Classification - WorldBank-Transport/tz-data-cleaning GitHub Wiki

Sometimes you may have a dataset containing a collection of different types of entries without a field that specifies type of each entry. In this case you may classify the entries based on another field or combination of multiple fields available in the dataset. For example in a dataset which contains a collection of different type of educational institutions (primary schools, secondary schools, universities, nursery schools and more) you may identify the type an institution based on its name.

Nomenclature cleaning

In classifying entries in a dataset based on a certain field, it may be useful to have a uniform naming pattern for that field. If origininal field doesn't have a uniform naming pattern you may have to harmonize it before using it for classification. For example if you have mixed use of abbreviations and full names or multiple abbreviation formats for the same thing it is usually better transform the values to a common pattern.

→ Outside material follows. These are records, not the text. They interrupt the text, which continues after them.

/-- An aligned atomic where atomics act: SC looks at the reservation alone, the others read first. -/
theorem Dev.atomic_acts {d : Dev} {c : Fin 1536} {a n : Nat} (h : d.issuing c = true) (ha : a % n = 0)
    (hin : (pocketAddr c 0 ≤ a ∧ a < pocketAddr c 0x180000) ∨ isGallery a = true) (hs : d.scalarStalls c a true = false)
    (op : AmoOp) (rd v : Nat) : d.atomic c op rd a n v =
      let r := d.readMem (d.accOf (.core c)) a n
      let old := ofLe r.1.bytes
      let put (d : Dev) (x : DWord) : Dev := (d.updCore c (fun k => k.wx rd x)).advance c 4
      let free := d.updCore c (fun k => { k with resv := none })
      if op = .sc then
        if (d.core c).resv = some a then put (free.scalarWrite c a (leBytes n (v % 2 ^ (8 * n)))) 0 else put free 1
      else if r.1.bad.isSome then r.2.scalarPoison c a
      else if op = .lr then put (r.2.updCore c (fun k => { k with resv := some a })) (widen n old true)
      else put (r.2.scalarWrite c a (leBytes n (amo op (8 * n) old (v % 2 ^ (8 * n))))) (widen n old true) := by
  have hacts : (a % n ≠ 0 || !(decide (pocketAddr c 0 ≤ a) && decide (a < pocketAddr c 0x180000) || isGallery a)) = false := by
    obtain ⟨h1, h2⟩ | hg := hin
    · simp [ha, h1, h2]
    · simp [ha, hg]
  simp only [Dev.atomic, h, hs, finOfNat_core, Bool.not_true, Bool.false_eq_true, if_false]
  exact if_neg (ne_true_of_eq_false hacts)

end Sys2Proof.Machine

namespace Sys2Proof.Proofs
open Sys2Proof.Machine Sys2Proof.Safety

/-- Settles O17, case by case of each access. -/
theorem scalarAccessesReadAndWrite : Obligations.ScalarAccessesReadAndWrite := by
  unfold Obligations.ScalarAccessesReadAndWrite
  intro s c rd a v z sg dbl op n m r g old w put exc own free h
  refine ⟨fun ha => ⟨?_, ?_⟩, fun ha hs => ?_, fun ha hs => ?_, fun ha hs => ⟨fun hr => ?_, fun hr => ?_⟩, fun ha hs hr => ?_,
    fun ha => ?_, fun ha hin hs => ?atomics⟩
  · exact does_of_run (exec_scalarLoad ..) (Dev.scalarLoad_misaligned h ha ..)
  · exact does_of_run (exec_scalarStore ..) (Dev.scalarStore_misaligned h ha ..)
  · exact does_of_run (exec_scalarLoad ..) (Dev.scalarLoad_stalls h ha hs ..)
  · exact does_of_run (exec_scalarStore ..) (Dev.scalarStore_stalls h ha hs ..)
  · exact does_of_run (exec_scalarLoad ..) ((Dev.scalarLoad_reads h ha hs ..).trans (if_neg (ne_true_of_eq_false hr)))
  · exact does_of_run (exec_scalarLoad ..) ((Dev.scalarLoad_reads h ha hs ..).trans (if_pos hr))
  · exact does_of_run (exec_scalarStore ..) (Dev.scalarStore_writes h ha hs hr ..)
  · exact does_of_run (exec_atomic ..) (Dev.atomic_outside h ha ..)
  case atomics =>
    have hacts (op : AmoOp) := does_of_run (exec_atomic s c op rd a dbl v) (Dev.atomic_acts h ha hin hs op rd v.toNat)
    refine ⟨fun hv => ?_, fun hv => ?_, fun hg => ⟨?_, fun hlr hsc => ?_⟩, fun hg hsc => ?_⟩
    · simpa only [if_true, if_pos hv] using hacts .sc
    · simpa only [if_true, if_neg hv] using hacts .sc
    · simpa [g, hg] using hacts .lr
    · simpa [g, hlr, hsc, hg] using hacts op
    · simpa [g, hsc, hg] using hacts op

end Sys2Proof.Proofs

namespace Sys2Proof.Machine

/-! ### Instruction fetches -/

theorem exec_instructionFetch (c : Fin 1536) (s : State) : exec (.instructionFetch c) s = State.run (fun d => d.instrFetch c) s := rfl

section Fetch

variable {d : Dev} {c : Nat} (h : d.issuing c = true)
include h

/-- A poisoned or refused first parcel raises SCALAR_POISON, one outside the mapped memories SCALAR. -/
theorem Dev.instrFetch_first_poisoned (hlo : (d.fetchParcel c (d.core c).pc).1.1 = 0x11) :
    d.instrFetch c = (d.fetchParcel c (d.core c).pc).2.scalarPoison c (d.core c).pc := by simp [Dev.instrFetch, h, hlo]

theorem Dev.instrFetch_first_outside (hlo : (d.fetchParcel c (d.core c).pc).1.1 = 0x10) :
    d.instrFetch c = (d.fetchParcel c (d.core c).pc).2.scalarExc c 0x10 := by simp [Dev.instrFetch, h, hlo]

variable (hlo : (d.fetchParcel c (d.core c).pc).1.1 = 0)
include hlo

section Long

variable (h3 : (d.fetchParcel c (d.core c).pc).1.2 % 4 = 3)
include h3

/-- So does the second parcel. -/
theorem Dev.instrFetch_second_poisoned
    (hhi : ((d.fetchParcel c (d.core c).pc).2.fetchParcel c ((d.core c).pc + 2)).1.1 = 0x11) :
    d.instrFetch c = ((d.fetchParcel c (d.core c).pc).2.fetchParcel c ((d.core c).pc + 2)).2.scalarPoison c (d.core c).pc := by
  simp [Dev.instrFetch, h, hlo, h3, hhi]

theorem Dev.instrFetch_second_outside
    (hhi : ((d.fetchParcel c (d.core c).pc).2.fetchParcel c ((d.core c).pc + 2)).1.1 = 0x10) :
    d.instrFetch c = ((d.fetchParcel c (d.core c).pc).2.fetchParcel c ((d.core c).pc + 2)).2.scalarExc c 0x10 := by
  simp [Dev.instrFetch, h, hlo, h3, hhi]

/-- A clean instruction of two parcels is executed. -/
theorem Dev.instrFetch_long
    (hhi : ((d.fetchParcel c (d.core c).pc).2.fetchParcel c ((d.core c).pc + 2)).1.1 = 0) :
    d.instrFetch c =
      let hi := (d.fetchParcel c (d.core c).pc).2.fetchParcel c ((d.core c).pc + 2)
      hi.2.rvExec c ((d.fetchParcel c (d.core c).pc).1.2 + hi.1.2 * 65536) 4 := by
  simp [Dev.instrFetch, h, hlo, h3, hhi]

end Long

variable (h3 : (d.fetchParcel c (d.core c).pc).1.2 % 4 ≠ 3)
include h3

/-- A clean instruction of one parcel is expanded and executed. -/
theorem Dev.instrFetch_short {w : Nat} (hw : rvcExpand (d.fetchParcel c (d.core c).pc).1.2 = some w) :
    d.instrFetch c = (d.fetchParcel c (d.core c).pc).2.rvExec c w 2 := by
  simp [Dev.instrFetch, h, hlo, h3, hw]

/-- A parcel that stands for no instruction raises SCALAR. -/
theorem Dev.instrFetch_no_instruction (hw : rvcExpand (d.fetchParcel c (d.core c).pc).1.2 = none) :
    d.instrFetch c = (d.fetchParcel c (d.core c).pc).2.scalarExc c 0x10 := by
  simp [Dev.instrFetch, h, hlo, h3, hw]

end Fetch

/-! ### Execution: an equation for each opcode -/

section Exec

variable {d : Dev} {c w len : Nat}

/-- The result `v` goes to `rd` and the core goes on. -/
abbrev Dev.putRd (d : Dev) (c w len : Nat) (v : DWord) : Dev := (d.updCore c (fun k => k.wx (nfld 11 7 w) v)).advance c len

theorem Dev.rvExec_lui (h : w % 128 = 0x37) : d.rvExec c w len = d.putRd c w len (rvImmU w) := by simp only [Dev.rvExec, h]

theorem Dev.rvExec_jal (h : w % 128 = 0x6F) : d.rvExec c w len =
    (d.updCore c (fun k => k.wx (nfld 11 7 w) (BitVec.ofNat 64 (d.core c).pc + BitVec.ofNat 64 len))).jumpTo c
      (BitVec.ofNat 64 (d.core c).pc + rvImmJ w) := by simp only [Dev.rvExec, h]

theorem Dev.rvExec_opImm (h : w % 128 = 0x13) {v : DWord}
    (hv : rvOpImm w (nfld 14 12 w) ((d.core c).rx (nfld 19 15 w)) = some v) : d.rvExec c w len = d.putRd c w len v := by
  simp only [Dev.rvExec, h, hv]

theorem Dev.rvExec_op (h : w % 128 = 0x33) {v : DWord}
    (hv : rvOp (nfld 31 25 w) (nfld 14 12 w) ((d.core c).rx (nfld 19 15 w)) ((d.core c).rx (nfld 24 20 w)) = some v) :
    d.rvExec c w len = d.putRd c w len v := by simp only [Dev.rvExec, h, hv]

theorem Dev.rvExec_branch (h : w % 128 = 0x63) {b : Bool}
    (hb : rvTaken (nfld 14 12 w) ((d.core c).rx (nfld 19 15 w)) ((d.core c).rx (nfld 24 20 w)) = some b) :
    d.rvExec c w len = if b then d.jumpTo c (BitVec.ofNat 64 (d.core c).pc + rvImmB w) else d.advance c len := by
  cases b <;> simp [Dev.rvExec, h, hb]

theorem Dev.rvExec_load (h : w % 128 = 0x03) (h3 : nfld 14 12 w ≠ 7) : d.rvExec c w len =
    d.scalarLoad c (nfld 11 7 w) ((d.core c).rx (nfld 19 15 w) + rvImmI w).toNat (2 ^ (nfld 14 12 w % 4)) (nfld 14 12 w < 4) len := by
  simp only [Dev.rvExec, h, h3, if_false]

theorem Dev.rvExec_store (h : w % 128 = 0x23) (h3 : nfld 14 12 w < 4) : d.rvExec c w len =
    d.scalarStore c ((d.core c).rx (nfld 19 15 w) + rvImmS w).toNat (2 ^ nfld 14 12 w) ((d.core c).rx (nfld 24 20 w)).toNat len := by
  simp only [Dev.rvExec, h, Nat.not_le.mpr h3, if_false]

Openrefine is a powerful tools that can be used for cleaning messy tabular datasets. For basic usage instruction and more information about Openrefine you can check on the Openrefine's documentation or other resources available online.

Screenshot: Openrefine

Openrefine provides functions to trim leading and trailing whitespace, collapse consecutive whitespace, convert entries to a uniform case, perform other custom or complex transformations and much more therefore you them to create a uniform naming pattern for your dataset.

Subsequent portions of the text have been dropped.